Taren adjusted his grip on the spear. “How about you come to me.”
He stepped in deeper this time. A jab toward his side, a snap toward the shoulder. The Paladin countered harder now, trying to shut it down quickly. Shield forward. Sword cutting tight arcs. Taren gave ground before the drag could trap him. He stepped out again, breathed, then circled. The Paladin finally advanced. That’s when Taren saw it clearly. Authority was strongest when the Paladin claimed space. When he rooted himself and forced others to enter. But when he chased—It had to reform. It had to settle again. Taren stopped trying to fight like Raizō, trying to break through something stronger. That wasn’t him. He was a hunter. He’d survived in places where rules shifted constantly. He’d learned to wait for mistakes. To strike when someone believed they were in control. The Paladin stepped forward again, more aggressively this time. Trying to corner him, trying to reassert dominance. Taren stepped inside the boundary again. The drag returned. He attacked shallowly then withdrew before the counter fully went through.

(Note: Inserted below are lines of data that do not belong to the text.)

theorem jswitchGo_ends (h : AtRest s c t) (ht : (getThread s c t).stopReq = none) (hq : (getCore s c).reqs = [])
    (hn : Unnamed s c) (hx : ∀ x ∈ s.resets, x.origin ≠ c) :
    jswitchGo (begun s c t) c t = (switchEnd (clearCoreLatches (resetting s c t) c) c t, true) := by
  have hjsw : (getCore (begun s c t) c).sync.jsw = some (draining t) := by rw [getCore_begun_same h]
  have hdr : switchDrained (begun s c t) c (some t) = true := by rw [switchDrained_begun h, hq]; rfl
  have hsent : switchSends (begun s c t) c t (draining t) = resetting s c t := by
    rw [switchSends, hdr]
    exact sendResets_unnamed (resetting_unnamed h hn)
  have hjsw' : (getCore (resetting s c t) c).sync.jsw = some { draining t with phase := .resetting } := by
    rw [resetting, getCore_setSwitch_same]
  have hres : (resetting s c t).resets.any (fun m => m.origin == c) = false := by
    have hr : (resetting s c t).resets = s.resets := by rw [resetting, setSwitch, updCore_rest, begun_rest h]
    rw [hr]
    exact List.any_eq_false.2 (fun x hm => by simpa using hx x hm)
  have hset := settleWhileDraining_begun h ht
  rw [jswitchGo_eq (by rw [hset]; exact hjsw), hset, hsent]
  dsimp only
  rw [switchReady_phase hjsw', hres]
  rfl

end Sys2Proof.Machine
end

section
/-!
PROOFS. JSWITCH, DPOST, DSTAT, REAP and RWAIT complete (02 R91; 08 R287, R288; 09 R348, R349, R351).
-/

namespace Sys2Proof.Machine

variable {s s' : State} {c t u : Nat} {w : Word}

/-! ## What a JSWITCH that ends leaves -/

/-- The state when a JSWITCH has ended, its own instruction apart. -/
def switched (s : State) (c t : Nat) : State := switchEnd (clearCoreLatches (resetting s c t) c) c t

theorem getCore_resetting_same (h : AtRest s c t) : ∃ rings sync, getCore (resetting s c t) c =
    { getCore s c with rings := rings, sync := sync } := by
  refine ⟨(getCore (resetting s c t) c).rings, (getCore (resetting s c t) c).sync, ?_⟩
  rw [resetting, getCore_setSwitch_same, getCore_begun_same h]

theorem getCore_resetting_other (h : AtRest s c t) {d : Nat} (hd : d ≠ c) : getCore (resetting s c t) d = getCore s d := by
  rw [resetting, setSwitch, getCore_updCore_other _ _ hd, getCore_begun_other h hd]

/-- The latch unit holds neither a waiter nor a put. -/
structure LatchUnitEmpty (s : State) (c : Nat) : Prop where
  latch : (getCore s c).mem.latch = []
  puts : (getCore s c).mem.puts = []

theorem LatchUnitEmpty.resetting (h : AtRest s c t) (he : LatchUnitEmpty s c) : LatchUnitEmpty (resetting s c t) c := by
  obtain ⟨rings, sync, hk⟩ := getCore_resetting_same h
  exact ⟨by rw [hk]; exact he.latch, by rw [hk]; exact he.puts⟩

theorem cleared_puts (h : LatchUnitEmpty s c) : (getCore (clearCoreLatches s c) c).mem.puts = [] := by
  rw [getCore_clearCoreLatches_same h.latch]; exact h.puts

theorem getCore_switched_same (h : AtRest s c t) (he : LatchUnitEmpty s c) : ∃ threads seed rings sync, sync.jsw = none ∧
    getCore (switched s c t) c = { (getCore s c).latchesCleared.switchDone with
      threads := threads, seed := seed, rings := rings, sync := sync } := by
  have her := he.resetting h
  obtain ⟨rings, sync, hk⟩ := getCore_resetting_same h
  obtain ⟨threads, seed, hend⟩ := getCore_switchEnd_same (t := t) (cleared_puts her)
  refine ⟨threads, seed, rings, { sync with jsw := none }, rfl, ?_⟩
  rw [switched, hend, getCore_clearCoreLatches_same her.latch, hk]
  rfl

theorem getCore_switched_other (h : AtRest s c t) (he : LatchUnitEmpty s c) {d : Nat} (hd : d ≠ c) :
    getCore (switched s c t) d = getCore s d := by
  have her := he.resetting h
  rw [switched, getCore_switchEnd_other (cleared_puts her) hd, getCore_clearCoreLatches_other her.latch hd, getCore_resetting_other h hd]

theorem switched_bulk (h : AtRest s c t) (he : LatchUnitEmpty s c) : (switched s c t).bulk = s.bulk := by
  have her := he.resetting h
  rw [switched, switchEnd_bulk (cleared_puts her), clearCoreLatches_bulk her.latch, resetting, setSwitch, updCore_rest, begun_rest h]

theorem getThread_switched (h : AtRest s c t) (he : LatchUnitEmpty s c) (hu : u < 16) :
    getThread (switched s c t) c u = clearOther t u (getThread s c u) := by
  have her := he.resetting h
  have hk : getThread (clearCoreLatches (resetting s c t) c) c u = getThread s c u := by
    obtain ⟨rings, sync, hr⟩ := getCore_resetting_same h
    rw [getThread, getCore_clearCoreLatches_same her.latch, hr]
    rfl
  rw [switched, getThread_switchEnd (cleared_puts her) hu, hk]

theorem sameBytes_switched (h : AtRest s c t) (he : LatchUnitEmpty s c) : SameBytes s c (switched s c t) := by
  obtain ⟨threads, seed, rings, sync, -, hk⟩ := getCore_switched_same h he
  refine ⟨fun x => ?_, switched_bulk h he, fun d hd => getCore_switched_other h he hd⟩
  rw [hk]
  exact ⟨byte_clearLatches _ x, byte_clearLatches _ x⟩

/-! ## JSWITCH issues -/

/-- The form of JSWITCH. -/
def jswitchForm (c t : Nat) (s : State) : Form := { priv := keeperOnly s c t, body := jswitchBody c t }

theorem jswitchForm_free (hp : (getThread s c t).st.pm = true) : Free (jswitchForm c t s) c t s := ⟨rfl, rfl, keeperOnly_of_keeper hp⟩

/-- A JSWITCH that is offered first begins. -/
theorem switchBegin_draining (h : AtRest s c t) : switchBegin s c { thread := some t, phase := .draining, newSplit := none } = begun s c t :=
  switchBegin_at_rest h

theorem jswitchBody_over (h : AtRest s c t) (hn : (getCore s c).sync.jsw = none) (hg : jswitchGo (begun s c t) c t = (s', true)) :
    jswitchBody c t s = .done (advance s' c t) := by
  unfold jswitchBody
  simp only [hn, switchBegin_draining h, hg]

theorem jswitchBody_held (h : AtRest s c t) (hn : (getCore s c).sync.jsw = none) (hg : jswitchGo (begun s c t) c t = (s', false)) :
    jswitchBody c t s = .hold s' := by
  unfold jswitchBody
  simp only [hn, switchBegin_draining h, hg]

theorem jswitch_ends (hi : Issues .jswitch c t w s) (hp : (getThread s c t).st.pm = true) (h : AtRest s c t)
    (hq : (getCore s c).reqs = []) (hn : Unnamed s c) (hx : ∀ x ∈ s.resets, x.origin ≠ c) :
    exec (.jswitch c t w) s = .next (completed c t (switched s c t)) := by
  have hb : jswitchBody c t s = .done (advance (switched s c t) c t) := 
    jswitchBody_over h hi.noSwitch (jswitchGo_ends h hi.noStop hq hn hx)
  rw [completed]
  exact issue_finished (f := jswitchForm c t s) hi (jswitchForm_free hp) hb

theorem jswitch_drains (hi : Issues .jswitch c t w s) (hp : (getThread s c t).st.pm = true) (h : AtRest s c t)
    (hq : (getCore s c).reqs ≠ []) : exec (.jswitch c t w) s = .next (begun s c t) := by
  have hb : jswitchBody c t s = .hold (begun s c t) := 
    jswitchBody_held h hi.noSwitch (jswitchGo_drains h hi.noStop hq)
  exact issue_holds (f := jswitchForm c t s) hi (jswitchForm_free hp) hb

theorem begun_effect (h : AtRest s c t) : SameBytes s c (begun s c t) ∧ getThread (begun s c t) c t = getThread s c t ∧
    (getCore (begun s c t) c).sync.jsw = some (draining t) :=
  ⟨sameBytes_begun h, getThread_begun h t, by rw [getCore_begun_same h]⟩

/-- The other threads' registers, the caches, the latch bits and the engines after a JSWITCH. -/
theorem switched_effect (h : AtRest s c t) (he : LatchUnitEmpty s c) (ht : t < 16) :
    let s' := completed c t (switched s c t)
    SameBytes s c s' ∧ getThread s' c t = stepped { getThread s c t with pc := (getThread s c t).pc + 8 } ∧
      (∀ u, u < 16 → u ≠ t → getThread s' c u = { getThread s c u with regs := {}, twCount := 0 }) ∧
      (getCore s' c).mem.l1 = [] ∧ (getCore s' c).mem.tlb = [] ∧ (getCore s' c).tile = (getCore s c).tile ∧
      (getCore s' c).sync.jsw = none ∧ (getCore s' c).eng.harrow.head = 0 ∧ (getCore s' c).eng.winnow.head = 0 ∧
      ∀ x, ((getCore s' c).mem.localMem.mark x).full = false ∧ ((getCore s' c).mem.gran.mark x).full = false := by
  obtain ⟨threads, seed, rings, sync, hjsw, hk⟩ := getCore_switched_same h he
  dsimp only
  refine ⟨sameBytes_completed t (sameBytes_switched h he), ?_, fun u hu hut => ?_, ?_⟩
  · rw [getThread_completed_same, getThread_switched h he ht, clearOther, if_pos rfl]
  · rw [getThread_completed_other _ _ hut, getThread_switched h he hu, clearOther, if_neg hut]
  · rw [getCore_completed_same, hk]
    exact ⟨rfl, rfl, rfl, hjsw, rfl, rfl, fun x => ⟨full_clearLatches _ x, full_clearLatches _ x⟩⟩

/-! ## DPOST and DSTAT -/

/-- Where the bytes of the local memory come from after the 64 bytes at off have been copied to the slot. -/
theorem byte_copied {m m' : Mem} {slot off : Nat} (hin : ∀ j, j < 64 → m'.byte (slot + j) = m.byte (off + j))
    (hout : ∀ x, x < slot ∨ slot + 64 ≤ x → m'.byte x = m.byte x) (x : Nat) :
    m'.byte x = m.byte (if slot ≤ x ∧ x < slot + 64 then off + (x - slot) else x) := by
  split
  · next h =>
    have := hin (x - slot) (by omega)
    rwa [Nat.add_sub_cancel' h.1] at this
  · exact hout x (by omega)

theorem sameBytes_dstat (s : State) (c t n : Nat) (v : Word) :
    SameBytes s c (completed c t (updCore s c (fun k => k.writeG t n v))) :=
  sameBytes_completed t (sameBytes_writeG t n v ⟨fun _ => ⟨rfl, rfl⟩, rfl, fun _ _ => rfl⟩)

theorem getRing_writeG (s : State) (c t n rd : Nat) (v : Word) :
    getRing (updCore s c (fun k => k.writeG t rd v)) c n = getRing s c n := by
  rw [getRing, getCore_writeG_same]; rfl

/-- Settles O37: each instruction's own effect, from the rules of its unit. -/
theorem jswitchDpostDstatReapAndRwaitComplete : Obligations.JswitchDpostDstatReapAndRwaitComplete := by
  unfold Obligations.JswitchDpostDstatReapAndRwaitComplete
  intro c t w s th k m a off quiet same
  refine ⟨fun hi hp ho hr he hj hlatch hputs hgates hreaps hresets => ?jswitch, ?rings, ?reaps⟩
  case jswitch =>
    have hrest : AtRest s c t := ⟨ho, hr, he, hj⟩
    refine ⟨fun hq => ⟨_, jswitch_ends hi hp hrest hq ⟨hgates, hreaps⟩ hresets, ?_⟩,
      fun hq => ⟨_, jswitch_drains hi hp hrest hq, ?_⟩⟩
    · obtain ⟨hsame, hth, hothers, hl1, htlb, htile, hjsw, hh, hw, hfull⟩ := switched_effect hrest ⟨hlatch, hputs⟩ hi.thread
      exact ⟨hsame, hth, hothers, hl1, htlb, htile, hjsw, hh, hw, hfull⟩
    · obtain ⟨hsame, hth, hjsw⟩ := begun_effect hrest
      exact ⟨hsame, hth, hjsw⟩
  case rings =>
    intro n r slot
    refine ⟨fun hi hready hal hspace hmis hrange harea hen hv herr hroom hfree hquiet hmark => ?dpost, fun hi hready hal =>
      ⟨_, dstat_finished hi hready hal, ?dstat⟩⟩
    case dpost =>
      have hclean : ((getThread s c t).regs.gGet (wGa w)).p = false := gGet_clean_of_poison_nil hready.clean (by simp)
      have hpriv : dpostPriv c t w s = none := by
        refine (dpostPriv_other hclean (fun h => ?_)).trans (ringPriv_allowed hal)
        rw [show field (dpostArg s c t w) 63 56 = 0 from hspace] at h
        exact absurd h.2 (by decide)
      refine ⟨_, dpost_posts (a := a) hi hready rfl hpriv ⟨hspace, hmis, hrange, harea⟩ ⟨hen, hv, herr⟩ (Nat.not_le.2 hroom) hfree, ?_⟩
      obtain ⟨hth, ⟨k', hring⟩, hin, hout, hgran, hbulk, hcores⟩ :=
        dpost_effect t (wGd w) (n := wRing w) (offset_mod_eight hmis) hquiet hmark
      refine ⟨hth, ?_, hbulk, hcores, fun x => ?_, fun x => byte_copied hin hout x⟩
      · rw [show getRing _ c n = _ from hring]; rfl
      · rw [hgran]
    case dstat =>
      refine ⟨sameBytes_dstat s c t (wGd w) _, ?_, ?_⟩
      · rw [getRing_completed, getRing_writeG]
      · rw [getThread_completed_same, getThread_writeG_same]; rfl
  case reaps =>
    intro n key r span
    refine ⟨fun hi hready hb hspace hmis hrange harea hfree hen hnamed hout hhole ⟨d, hd, hdc, hins⟩ hmark => ?reap,
      fun o u hi hready hout hwho => ?rwait⟩
    case reap =>
      have hclean : ((getThread s c t).regs.gGet (wGa w)).p = false := gGet_clean_of_poison_nil hready.clean (by simp)
      have hmay : MayReap s c t w := ⟨hb, hclean, ⟨hspace, hmis, hrange, harea⟩, hfree, hen, hnamed, hout⟩
      obtain ⟨hsame, hth, hround, hcontrib⟩ := reapedBy_effect (s := s) (t := t) hmark hout
      exact ⟨_, reap_contributes hi hready hmay hmark hhole hd hdc hins, hsame, hth, hround, hcontrib⟩
    case rwait =>
      by_cases hres : o.result.isSome = true
      · obtain ⟨hsame, hnone, hth⟩ := collected_effect s c t w o
        refine ⟨_, rwait_collects hi hready hout hwho hres, hsame, ?_, ?_⟩
        · rw [if_pos hres]; exact hnone
        · rw [if_pos hres]; exact hth
      · obtain ⟨hsame, hkept, hth⟩ := reapWaiter_effect s c t (wCtx w) (wGd w)
        refine ⟨_, rwait_waits hi hready hout hwho (Bool.not_eq_true _ ▸ hres), hsame, ?_, ?_⟩
        · rw [if_neg hres]; exact hkept.trans hout
        · rw [if_neg hres]; exact hth

end Sys2Proof.Machine
end

section
/-!
PROOFS. The tile unit of a core: what its shared operations leave (03 R105, R106), and the checks that every instruction on it makes (03
R106, R119).
-/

The Paladin pressed harder. The boundary shifted. For a split second, it wasn’t fully settled. He stepped in at that exact moment. He slipped inside the rising shield. The spear shaft slammed against the rim and slid beneath it. He drove upward at close range, using shoulder and body weight instead of clean form. The spear pushed under the guard and into the space beneath the ribs. The Paladin’s sword lifted but didn’t finish the strike. His eyes flicked down.

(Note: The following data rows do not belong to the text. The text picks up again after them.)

-- ==== Sys2Proof/Word.lean ====
section
/-! DEFINITION. The two word types of the core (00_scope.md R1): 8-bit data, 16-bit addresses. -/

namespace Sys2Proof

/-- An 8-bit register, a memory byte, an instruction byte (R1). -/
abbrev Byte := BitVec 8

/-- A 16-bit register or an address (R1). -/
abbrev Word := BitVec 16

end Sys2Proof
end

“You didn’t even use kaijin,” he said.
Taren was breathing hard. Blood ran down his leg. His hands trembled, but his grip didn’t loosen.
“Didn’t need to.”
He pushed the spear deeper and twisted. The Paladin’s shield slipped from his hand and he collapsed. The air returned to normal. Taren stood there for a moment, chest rising and falling. The space felt quiet now. He let out a slow breath. His hands were still shaking, but not from doubt. He pulled the spear free and stepped back. The Paladin didn’t move again.

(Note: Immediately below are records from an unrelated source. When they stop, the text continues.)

-- ==== Sys2Proof/Syntax.lean ====
section
/-! DEFINITION. The instructions: one constructor per row of spec/opcode_table.json, the
rows with operand bytes first (Lean's runtime wants constructors that hold data early), each part in
the table's order; and the operand names of 30_encoding.md R68 to R71. After `Instr` come the families: each
names a family's constructors by their operands, so that a rule of the spec about a family can be
read as one function. -/

namespace Sys2Proof

/-- The 8-bit registers an r8 code names (30_encoding.md R68; code 6 is the byte at HL). -/
inductive R8 where
  | b
  | c
  | d
  | e
  | h
  | l
  | a
  deriving DecidableEq, Repr

/-- The rp operands (30_encoding.md R69). -/
inductive Rp where
  | bc
  | de
  | hl
  | sp
  deriving DecidableEq, Repr

/-- The rp2 operands (30_encoding.md R70). -/
inductive Rp2 where
  | bc
  | de
  | hl
  | af
  deriving DecidableEq, Repr

/-- The condition codes (30_encoding.md R71). -/
inductive Cond where
  | nz
  | z
  | nc
  | c
  deriving DecidableEq, Repr

/-- The ALU[y] operations (30_encoding.md R75). -/
inductive AluOp where
  | add
  | adc
  | sub
  | sbc
  | and
  | xor
  | or
  | cp
  deriving DecidableEq, Repr

/-- The ROT[y] operations (30_encoding.md R77). -/
inductive RotOp where
  | rlc
  | rrc
  | rl
  | rr
  | sla
  | sra
  | swap
  | srl
  deriving DecidableEq, Repr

Taren wiped the blood from his forearm onto his shirt and rolled his shoulder once. It hurt, but it held. His leg burned, but it supported his weight. He adjusted his grip on the spear. The hesitation from before was gone. He’d fought the way he knew how to fight, and it worked. Taren turned toward the corridor. The church was still shaking somewhere above. Stone dust drifted from the ceiling in thin lines. The others were somewhere fighting their own battles. He tightened his grip.
“Don’t die before I get there,” he muttered.
Then he started moving. Not rushed, but certain.